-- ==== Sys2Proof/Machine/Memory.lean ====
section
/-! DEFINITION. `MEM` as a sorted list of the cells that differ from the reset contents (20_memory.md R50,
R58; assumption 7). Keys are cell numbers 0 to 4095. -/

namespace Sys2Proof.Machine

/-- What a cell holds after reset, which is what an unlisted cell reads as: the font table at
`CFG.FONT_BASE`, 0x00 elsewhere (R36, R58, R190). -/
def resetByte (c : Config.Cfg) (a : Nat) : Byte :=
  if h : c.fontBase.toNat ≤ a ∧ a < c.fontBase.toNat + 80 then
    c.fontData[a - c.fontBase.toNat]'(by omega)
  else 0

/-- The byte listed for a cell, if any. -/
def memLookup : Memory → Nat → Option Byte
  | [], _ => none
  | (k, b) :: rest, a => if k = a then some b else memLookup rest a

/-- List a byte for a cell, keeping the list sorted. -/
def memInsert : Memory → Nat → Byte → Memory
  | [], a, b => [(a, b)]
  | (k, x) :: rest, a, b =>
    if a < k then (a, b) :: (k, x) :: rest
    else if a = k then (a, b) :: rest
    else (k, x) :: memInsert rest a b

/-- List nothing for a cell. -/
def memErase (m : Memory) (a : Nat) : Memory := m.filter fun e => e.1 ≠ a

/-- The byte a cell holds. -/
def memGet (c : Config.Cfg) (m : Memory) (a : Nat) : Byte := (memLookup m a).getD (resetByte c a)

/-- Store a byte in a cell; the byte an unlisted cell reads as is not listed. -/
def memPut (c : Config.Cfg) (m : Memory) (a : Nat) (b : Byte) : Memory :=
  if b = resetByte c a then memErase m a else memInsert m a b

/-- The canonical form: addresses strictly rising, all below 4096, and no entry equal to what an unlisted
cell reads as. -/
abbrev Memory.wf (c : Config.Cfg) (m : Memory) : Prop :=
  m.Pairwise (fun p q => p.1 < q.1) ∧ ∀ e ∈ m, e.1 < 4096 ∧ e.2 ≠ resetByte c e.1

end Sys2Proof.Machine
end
* * *
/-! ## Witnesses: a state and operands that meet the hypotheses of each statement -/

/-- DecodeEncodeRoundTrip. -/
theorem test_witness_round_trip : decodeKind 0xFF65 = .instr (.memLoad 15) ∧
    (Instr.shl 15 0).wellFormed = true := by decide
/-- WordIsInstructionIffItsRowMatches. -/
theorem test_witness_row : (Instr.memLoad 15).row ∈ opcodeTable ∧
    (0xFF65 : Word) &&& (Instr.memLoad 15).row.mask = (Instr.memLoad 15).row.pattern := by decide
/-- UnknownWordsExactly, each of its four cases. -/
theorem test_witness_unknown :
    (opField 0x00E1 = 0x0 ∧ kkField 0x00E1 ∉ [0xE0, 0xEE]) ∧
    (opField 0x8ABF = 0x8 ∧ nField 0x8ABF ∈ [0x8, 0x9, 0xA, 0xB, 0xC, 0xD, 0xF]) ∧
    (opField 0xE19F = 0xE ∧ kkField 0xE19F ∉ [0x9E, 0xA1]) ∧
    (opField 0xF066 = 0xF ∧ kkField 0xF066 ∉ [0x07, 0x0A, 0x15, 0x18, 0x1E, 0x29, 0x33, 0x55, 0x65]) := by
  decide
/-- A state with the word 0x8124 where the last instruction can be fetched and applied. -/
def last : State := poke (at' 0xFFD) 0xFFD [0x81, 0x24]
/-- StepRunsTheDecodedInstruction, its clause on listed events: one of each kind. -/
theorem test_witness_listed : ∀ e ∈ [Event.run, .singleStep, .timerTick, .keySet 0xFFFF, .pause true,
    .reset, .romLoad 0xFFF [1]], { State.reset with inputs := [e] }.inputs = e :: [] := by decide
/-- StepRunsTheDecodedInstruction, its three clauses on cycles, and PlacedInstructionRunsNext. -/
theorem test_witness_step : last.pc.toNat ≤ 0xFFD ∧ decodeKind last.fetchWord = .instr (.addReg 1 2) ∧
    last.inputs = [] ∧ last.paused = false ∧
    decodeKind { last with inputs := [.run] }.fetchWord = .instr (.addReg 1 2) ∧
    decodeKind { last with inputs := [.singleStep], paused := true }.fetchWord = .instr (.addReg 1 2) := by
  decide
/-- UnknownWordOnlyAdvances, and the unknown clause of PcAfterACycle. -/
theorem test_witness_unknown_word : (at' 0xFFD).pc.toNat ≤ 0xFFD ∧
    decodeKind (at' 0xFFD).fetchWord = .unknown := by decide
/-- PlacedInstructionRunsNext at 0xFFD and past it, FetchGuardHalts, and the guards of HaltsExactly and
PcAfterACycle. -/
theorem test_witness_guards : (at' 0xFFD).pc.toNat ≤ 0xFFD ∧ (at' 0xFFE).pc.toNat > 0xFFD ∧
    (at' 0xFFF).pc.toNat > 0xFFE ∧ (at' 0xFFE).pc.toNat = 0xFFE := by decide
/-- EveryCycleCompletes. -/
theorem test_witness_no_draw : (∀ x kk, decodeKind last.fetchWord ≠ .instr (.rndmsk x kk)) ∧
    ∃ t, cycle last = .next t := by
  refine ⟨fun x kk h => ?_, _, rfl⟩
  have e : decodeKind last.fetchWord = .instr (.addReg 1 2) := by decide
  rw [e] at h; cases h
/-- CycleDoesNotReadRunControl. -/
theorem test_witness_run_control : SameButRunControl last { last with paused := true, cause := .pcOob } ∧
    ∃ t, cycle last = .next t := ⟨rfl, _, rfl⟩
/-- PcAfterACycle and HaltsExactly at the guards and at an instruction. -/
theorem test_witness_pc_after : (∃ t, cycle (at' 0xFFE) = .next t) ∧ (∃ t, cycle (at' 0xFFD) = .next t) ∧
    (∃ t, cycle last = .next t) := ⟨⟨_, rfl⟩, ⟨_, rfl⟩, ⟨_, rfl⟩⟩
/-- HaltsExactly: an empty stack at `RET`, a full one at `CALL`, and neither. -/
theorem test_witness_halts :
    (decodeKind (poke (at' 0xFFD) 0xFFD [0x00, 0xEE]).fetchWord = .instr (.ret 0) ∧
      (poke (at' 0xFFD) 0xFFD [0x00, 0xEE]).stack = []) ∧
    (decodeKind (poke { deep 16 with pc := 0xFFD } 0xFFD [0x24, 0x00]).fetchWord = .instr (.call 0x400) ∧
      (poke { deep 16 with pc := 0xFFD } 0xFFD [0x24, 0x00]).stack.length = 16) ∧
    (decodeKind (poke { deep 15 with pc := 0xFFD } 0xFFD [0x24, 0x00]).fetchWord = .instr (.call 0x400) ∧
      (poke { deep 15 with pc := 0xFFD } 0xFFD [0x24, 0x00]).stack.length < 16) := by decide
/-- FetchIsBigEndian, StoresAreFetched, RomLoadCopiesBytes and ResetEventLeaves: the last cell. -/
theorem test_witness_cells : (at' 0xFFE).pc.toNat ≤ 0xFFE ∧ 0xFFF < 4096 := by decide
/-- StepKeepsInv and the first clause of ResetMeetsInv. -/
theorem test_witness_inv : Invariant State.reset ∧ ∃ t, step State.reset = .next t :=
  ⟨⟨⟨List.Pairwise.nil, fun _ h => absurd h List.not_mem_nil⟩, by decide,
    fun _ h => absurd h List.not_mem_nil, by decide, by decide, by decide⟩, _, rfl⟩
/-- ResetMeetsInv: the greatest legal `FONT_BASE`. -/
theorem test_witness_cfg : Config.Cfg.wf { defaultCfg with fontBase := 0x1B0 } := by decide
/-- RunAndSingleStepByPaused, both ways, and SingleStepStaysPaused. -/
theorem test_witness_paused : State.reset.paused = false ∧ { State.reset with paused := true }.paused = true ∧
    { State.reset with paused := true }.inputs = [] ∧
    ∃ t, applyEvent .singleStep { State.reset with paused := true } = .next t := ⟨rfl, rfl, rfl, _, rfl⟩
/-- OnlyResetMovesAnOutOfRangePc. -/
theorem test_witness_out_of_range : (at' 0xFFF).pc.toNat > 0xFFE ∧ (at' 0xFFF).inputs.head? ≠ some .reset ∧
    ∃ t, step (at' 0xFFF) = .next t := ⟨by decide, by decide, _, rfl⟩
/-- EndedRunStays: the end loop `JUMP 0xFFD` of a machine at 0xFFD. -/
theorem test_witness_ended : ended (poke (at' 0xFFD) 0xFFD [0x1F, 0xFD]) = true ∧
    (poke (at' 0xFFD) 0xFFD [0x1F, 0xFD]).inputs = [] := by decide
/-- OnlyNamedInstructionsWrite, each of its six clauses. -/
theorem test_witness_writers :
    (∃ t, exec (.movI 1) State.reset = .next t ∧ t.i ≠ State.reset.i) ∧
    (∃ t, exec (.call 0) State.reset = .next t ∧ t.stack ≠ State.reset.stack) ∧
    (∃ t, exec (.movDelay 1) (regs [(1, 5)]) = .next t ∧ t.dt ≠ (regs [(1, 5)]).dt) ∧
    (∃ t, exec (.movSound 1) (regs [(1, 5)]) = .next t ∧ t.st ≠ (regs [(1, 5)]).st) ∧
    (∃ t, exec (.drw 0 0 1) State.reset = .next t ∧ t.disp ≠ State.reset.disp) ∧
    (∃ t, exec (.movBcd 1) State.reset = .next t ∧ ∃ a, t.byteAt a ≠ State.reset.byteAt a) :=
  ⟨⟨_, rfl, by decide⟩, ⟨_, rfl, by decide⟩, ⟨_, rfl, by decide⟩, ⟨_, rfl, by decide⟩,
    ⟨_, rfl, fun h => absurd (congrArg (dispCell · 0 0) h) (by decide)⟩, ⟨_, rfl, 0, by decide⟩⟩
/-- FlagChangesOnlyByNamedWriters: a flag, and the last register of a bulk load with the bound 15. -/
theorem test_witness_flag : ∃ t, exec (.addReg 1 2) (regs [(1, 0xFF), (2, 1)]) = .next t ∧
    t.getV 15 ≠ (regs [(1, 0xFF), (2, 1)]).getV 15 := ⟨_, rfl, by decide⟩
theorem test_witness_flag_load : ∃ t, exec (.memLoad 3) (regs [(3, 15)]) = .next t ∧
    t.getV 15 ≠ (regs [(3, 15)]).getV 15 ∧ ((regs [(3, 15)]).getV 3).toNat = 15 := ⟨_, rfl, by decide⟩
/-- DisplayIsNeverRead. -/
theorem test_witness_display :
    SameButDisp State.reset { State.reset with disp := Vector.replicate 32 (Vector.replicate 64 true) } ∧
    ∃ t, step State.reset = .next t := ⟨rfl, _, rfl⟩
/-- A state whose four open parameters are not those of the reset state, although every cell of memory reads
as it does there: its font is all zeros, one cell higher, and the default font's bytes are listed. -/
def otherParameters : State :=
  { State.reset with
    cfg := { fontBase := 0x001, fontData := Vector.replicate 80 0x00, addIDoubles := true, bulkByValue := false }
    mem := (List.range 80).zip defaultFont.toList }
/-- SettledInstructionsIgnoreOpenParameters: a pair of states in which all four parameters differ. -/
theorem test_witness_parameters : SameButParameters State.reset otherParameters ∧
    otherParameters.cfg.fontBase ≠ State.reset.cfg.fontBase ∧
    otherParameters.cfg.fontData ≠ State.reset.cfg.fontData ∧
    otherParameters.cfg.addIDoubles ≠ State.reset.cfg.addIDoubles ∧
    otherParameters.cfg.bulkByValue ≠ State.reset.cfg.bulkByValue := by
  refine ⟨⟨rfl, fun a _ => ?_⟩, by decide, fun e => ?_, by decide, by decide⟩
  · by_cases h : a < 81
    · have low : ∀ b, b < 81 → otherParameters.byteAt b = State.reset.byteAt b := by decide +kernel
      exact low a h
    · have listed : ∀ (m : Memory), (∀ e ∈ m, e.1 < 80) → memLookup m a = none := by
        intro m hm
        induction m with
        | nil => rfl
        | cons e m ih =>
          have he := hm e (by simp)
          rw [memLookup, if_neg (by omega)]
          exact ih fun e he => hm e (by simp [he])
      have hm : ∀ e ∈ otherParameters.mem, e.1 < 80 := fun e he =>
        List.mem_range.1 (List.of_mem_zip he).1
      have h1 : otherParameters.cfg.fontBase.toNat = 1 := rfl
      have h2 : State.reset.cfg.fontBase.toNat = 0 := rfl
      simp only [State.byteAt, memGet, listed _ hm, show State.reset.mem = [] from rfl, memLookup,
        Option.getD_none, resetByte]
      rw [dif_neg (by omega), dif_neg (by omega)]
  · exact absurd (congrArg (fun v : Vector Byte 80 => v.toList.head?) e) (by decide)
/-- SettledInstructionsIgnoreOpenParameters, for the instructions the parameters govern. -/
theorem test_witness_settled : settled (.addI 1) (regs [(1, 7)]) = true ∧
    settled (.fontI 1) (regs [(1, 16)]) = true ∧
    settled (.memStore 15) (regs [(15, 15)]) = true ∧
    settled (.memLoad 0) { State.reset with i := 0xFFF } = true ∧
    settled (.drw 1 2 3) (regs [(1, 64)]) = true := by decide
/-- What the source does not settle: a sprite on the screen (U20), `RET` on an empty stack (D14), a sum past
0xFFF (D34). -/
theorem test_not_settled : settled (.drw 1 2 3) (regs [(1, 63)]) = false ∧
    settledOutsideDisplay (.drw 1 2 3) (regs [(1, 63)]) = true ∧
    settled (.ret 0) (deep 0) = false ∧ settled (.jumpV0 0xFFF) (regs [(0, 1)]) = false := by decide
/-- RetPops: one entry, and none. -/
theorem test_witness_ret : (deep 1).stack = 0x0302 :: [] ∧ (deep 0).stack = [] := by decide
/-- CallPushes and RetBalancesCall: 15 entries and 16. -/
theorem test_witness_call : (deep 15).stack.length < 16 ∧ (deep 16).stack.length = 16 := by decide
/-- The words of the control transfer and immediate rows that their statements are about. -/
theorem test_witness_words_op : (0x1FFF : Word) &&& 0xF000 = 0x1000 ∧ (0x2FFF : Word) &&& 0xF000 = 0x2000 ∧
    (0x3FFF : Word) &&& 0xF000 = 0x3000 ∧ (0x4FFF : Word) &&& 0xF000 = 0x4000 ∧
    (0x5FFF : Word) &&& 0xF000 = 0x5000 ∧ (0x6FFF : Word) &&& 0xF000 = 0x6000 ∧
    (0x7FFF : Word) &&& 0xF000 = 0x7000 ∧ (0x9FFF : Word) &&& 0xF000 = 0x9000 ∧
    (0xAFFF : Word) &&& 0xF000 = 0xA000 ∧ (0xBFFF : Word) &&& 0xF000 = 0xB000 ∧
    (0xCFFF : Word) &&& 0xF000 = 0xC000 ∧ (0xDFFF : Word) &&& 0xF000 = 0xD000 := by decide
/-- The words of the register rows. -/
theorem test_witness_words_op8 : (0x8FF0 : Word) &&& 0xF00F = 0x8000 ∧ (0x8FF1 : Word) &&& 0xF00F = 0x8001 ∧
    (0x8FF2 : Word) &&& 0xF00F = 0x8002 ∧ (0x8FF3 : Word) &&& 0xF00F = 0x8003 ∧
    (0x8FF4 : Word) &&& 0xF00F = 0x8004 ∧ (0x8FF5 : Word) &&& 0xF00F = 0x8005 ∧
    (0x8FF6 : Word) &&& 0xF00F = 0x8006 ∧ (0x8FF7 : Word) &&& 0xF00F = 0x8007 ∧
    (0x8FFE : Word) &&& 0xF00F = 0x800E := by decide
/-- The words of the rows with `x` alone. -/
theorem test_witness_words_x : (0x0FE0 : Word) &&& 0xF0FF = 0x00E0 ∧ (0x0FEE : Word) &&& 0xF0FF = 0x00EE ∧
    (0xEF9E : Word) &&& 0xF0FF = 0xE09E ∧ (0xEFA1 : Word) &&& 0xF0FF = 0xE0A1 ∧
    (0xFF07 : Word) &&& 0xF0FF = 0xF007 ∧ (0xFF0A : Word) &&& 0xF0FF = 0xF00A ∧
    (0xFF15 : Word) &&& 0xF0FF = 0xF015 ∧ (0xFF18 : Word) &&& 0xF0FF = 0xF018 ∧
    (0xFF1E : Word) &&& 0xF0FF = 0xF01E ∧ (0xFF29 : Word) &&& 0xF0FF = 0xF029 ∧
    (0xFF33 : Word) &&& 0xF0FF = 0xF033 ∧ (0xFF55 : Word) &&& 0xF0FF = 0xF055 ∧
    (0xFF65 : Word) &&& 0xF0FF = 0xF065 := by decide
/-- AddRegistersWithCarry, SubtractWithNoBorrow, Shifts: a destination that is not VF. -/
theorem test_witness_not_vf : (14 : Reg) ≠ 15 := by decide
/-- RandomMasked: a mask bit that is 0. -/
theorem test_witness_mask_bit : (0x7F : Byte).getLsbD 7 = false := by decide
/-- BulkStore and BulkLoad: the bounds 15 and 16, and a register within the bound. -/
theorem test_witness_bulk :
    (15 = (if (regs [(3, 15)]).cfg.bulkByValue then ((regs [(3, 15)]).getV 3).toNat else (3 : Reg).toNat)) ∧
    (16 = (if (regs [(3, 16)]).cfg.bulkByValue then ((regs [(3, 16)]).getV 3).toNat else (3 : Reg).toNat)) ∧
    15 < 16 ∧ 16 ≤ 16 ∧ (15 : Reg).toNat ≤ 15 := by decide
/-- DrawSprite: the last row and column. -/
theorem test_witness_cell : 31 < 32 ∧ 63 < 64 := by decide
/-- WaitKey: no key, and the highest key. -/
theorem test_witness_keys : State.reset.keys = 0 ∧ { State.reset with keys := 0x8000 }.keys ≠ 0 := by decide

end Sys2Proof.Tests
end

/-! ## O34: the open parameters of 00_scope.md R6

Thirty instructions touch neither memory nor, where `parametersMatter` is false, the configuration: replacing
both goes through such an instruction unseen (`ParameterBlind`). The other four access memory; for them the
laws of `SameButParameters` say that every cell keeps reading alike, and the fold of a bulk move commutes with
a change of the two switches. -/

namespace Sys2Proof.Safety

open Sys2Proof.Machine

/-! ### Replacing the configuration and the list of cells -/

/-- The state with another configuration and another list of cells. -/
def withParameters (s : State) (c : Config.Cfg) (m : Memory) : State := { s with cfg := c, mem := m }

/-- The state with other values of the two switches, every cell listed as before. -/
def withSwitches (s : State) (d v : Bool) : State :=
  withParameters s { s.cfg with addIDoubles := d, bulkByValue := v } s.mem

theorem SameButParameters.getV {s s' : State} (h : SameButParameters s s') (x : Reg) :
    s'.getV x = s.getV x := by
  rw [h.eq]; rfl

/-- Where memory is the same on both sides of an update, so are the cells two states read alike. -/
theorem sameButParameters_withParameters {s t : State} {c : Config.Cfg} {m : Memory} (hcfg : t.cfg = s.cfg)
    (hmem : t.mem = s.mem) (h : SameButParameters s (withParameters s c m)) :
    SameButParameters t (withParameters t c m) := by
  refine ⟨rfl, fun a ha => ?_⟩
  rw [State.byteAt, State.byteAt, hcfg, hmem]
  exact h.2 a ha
---
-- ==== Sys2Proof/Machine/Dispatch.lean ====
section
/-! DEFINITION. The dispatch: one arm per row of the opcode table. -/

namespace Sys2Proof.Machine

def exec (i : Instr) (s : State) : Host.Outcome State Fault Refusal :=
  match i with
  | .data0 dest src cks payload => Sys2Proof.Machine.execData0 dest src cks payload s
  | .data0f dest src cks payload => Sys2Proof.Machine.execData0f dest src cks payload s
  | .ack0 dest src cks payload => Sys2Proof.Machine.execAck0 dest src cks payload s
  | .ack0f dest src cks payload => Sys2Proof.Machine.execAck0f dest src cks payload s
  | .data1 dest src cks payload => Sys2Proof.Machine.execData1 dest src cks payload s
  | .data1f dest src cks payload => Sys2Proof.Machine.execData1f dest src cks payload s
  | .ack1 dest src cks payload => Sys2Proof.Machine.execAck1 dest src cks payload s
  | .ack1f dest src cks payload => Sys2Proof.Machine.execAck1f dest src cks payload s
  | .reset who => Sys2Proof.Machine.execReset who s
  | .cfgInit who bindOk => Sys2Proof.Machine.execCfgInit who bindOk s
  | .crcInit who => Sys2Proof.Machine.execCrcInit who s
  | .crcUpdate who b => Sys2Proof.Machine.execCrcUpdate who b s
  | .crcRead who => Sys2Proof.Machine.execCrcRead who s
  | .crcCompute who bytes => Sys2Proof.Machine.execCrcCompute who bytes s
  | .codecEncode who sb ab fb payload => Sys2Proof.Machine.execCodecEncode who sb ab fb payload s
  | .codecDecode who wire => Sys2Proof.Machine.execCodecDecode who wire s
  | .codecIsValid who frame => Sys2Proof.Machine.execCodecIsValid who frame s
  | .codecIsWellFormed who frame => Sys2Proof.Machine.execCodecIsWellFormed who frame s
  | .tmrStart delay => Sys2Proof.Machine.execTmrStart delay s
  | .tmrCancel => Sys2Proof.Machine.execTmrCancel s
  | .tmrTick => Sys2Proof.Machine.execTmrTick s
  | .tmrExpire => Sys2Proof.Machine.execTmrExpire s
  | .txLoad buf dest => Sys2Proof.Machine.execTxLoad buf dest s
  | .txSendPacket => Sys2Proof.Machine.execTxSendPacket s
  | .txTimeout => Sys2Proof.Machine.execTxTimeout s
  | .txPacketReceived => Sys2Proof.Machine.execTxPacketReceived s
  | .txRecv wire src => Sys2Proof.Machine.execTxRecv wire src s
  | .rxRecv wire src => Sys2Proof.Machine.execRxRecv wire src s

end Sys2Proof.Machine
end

◆ **Exercise instructions**
Reproduce the entries above exactly, but only the lines between the line holding "(0xFF65 : Word) &&& 0xF0FF" and the line holding "Thirty instructions touch", inclusive.

◆ **Output**
    (0xFF65 : Word) &&& 0xF0FF = 0xF065 := by decide
/-- AddRegistersWithCarry, SubtractWithNoBorrow, Shifts: a destination that is not VF. -/
theorem test_witness_not_vf : (14 : Reg) ≠ 15 := by decide
/-- RandomMasked: a mask bit that is 0. -/
theorem test_witness_mask_bit : (0x7F : Byte).getLsbD 7 = false := by decide
/-- BulkStore and BulkLoad: the bounds 15 and 16, and a register within the bound. -/
theorem test_witness_bulk :
    (15 = (if (regs [(3, 15)]).cfg.bulkByValue then ((regs [(3, 15)]).getV 3).toNat else (3 : Reg).toNat)) ∧
    (16 = (if (regs [(3, 16)]).cfg.bulkByValue then ((regs [(3, 16)]).getV 3).toNat else (3 : Reg).toNat)) ∧
    15 < 16 ∧ 16 ≤ 16 ∧ (15 : Reg).toNat ≤ 15 := by decide
/-- DrawSprite: the last row and column. -/
theorem test_witness_cell : 31 < 32 ∧ 63 < 64 := by decide
/-- WaitKey: no key, and the highest key. -/
theorem test_witness_keys : State.reset.keys = 0 ∧ { State.reset with keys := 0x8000 }.keys ≠ 0 := by decide

end Sys2Proof.Tests
end

/-! ## O34: the open parameters of 00_scope.md R6

Thirty instructions touch neither memory nor, where `parametersMatter` is false, the configuration: replacing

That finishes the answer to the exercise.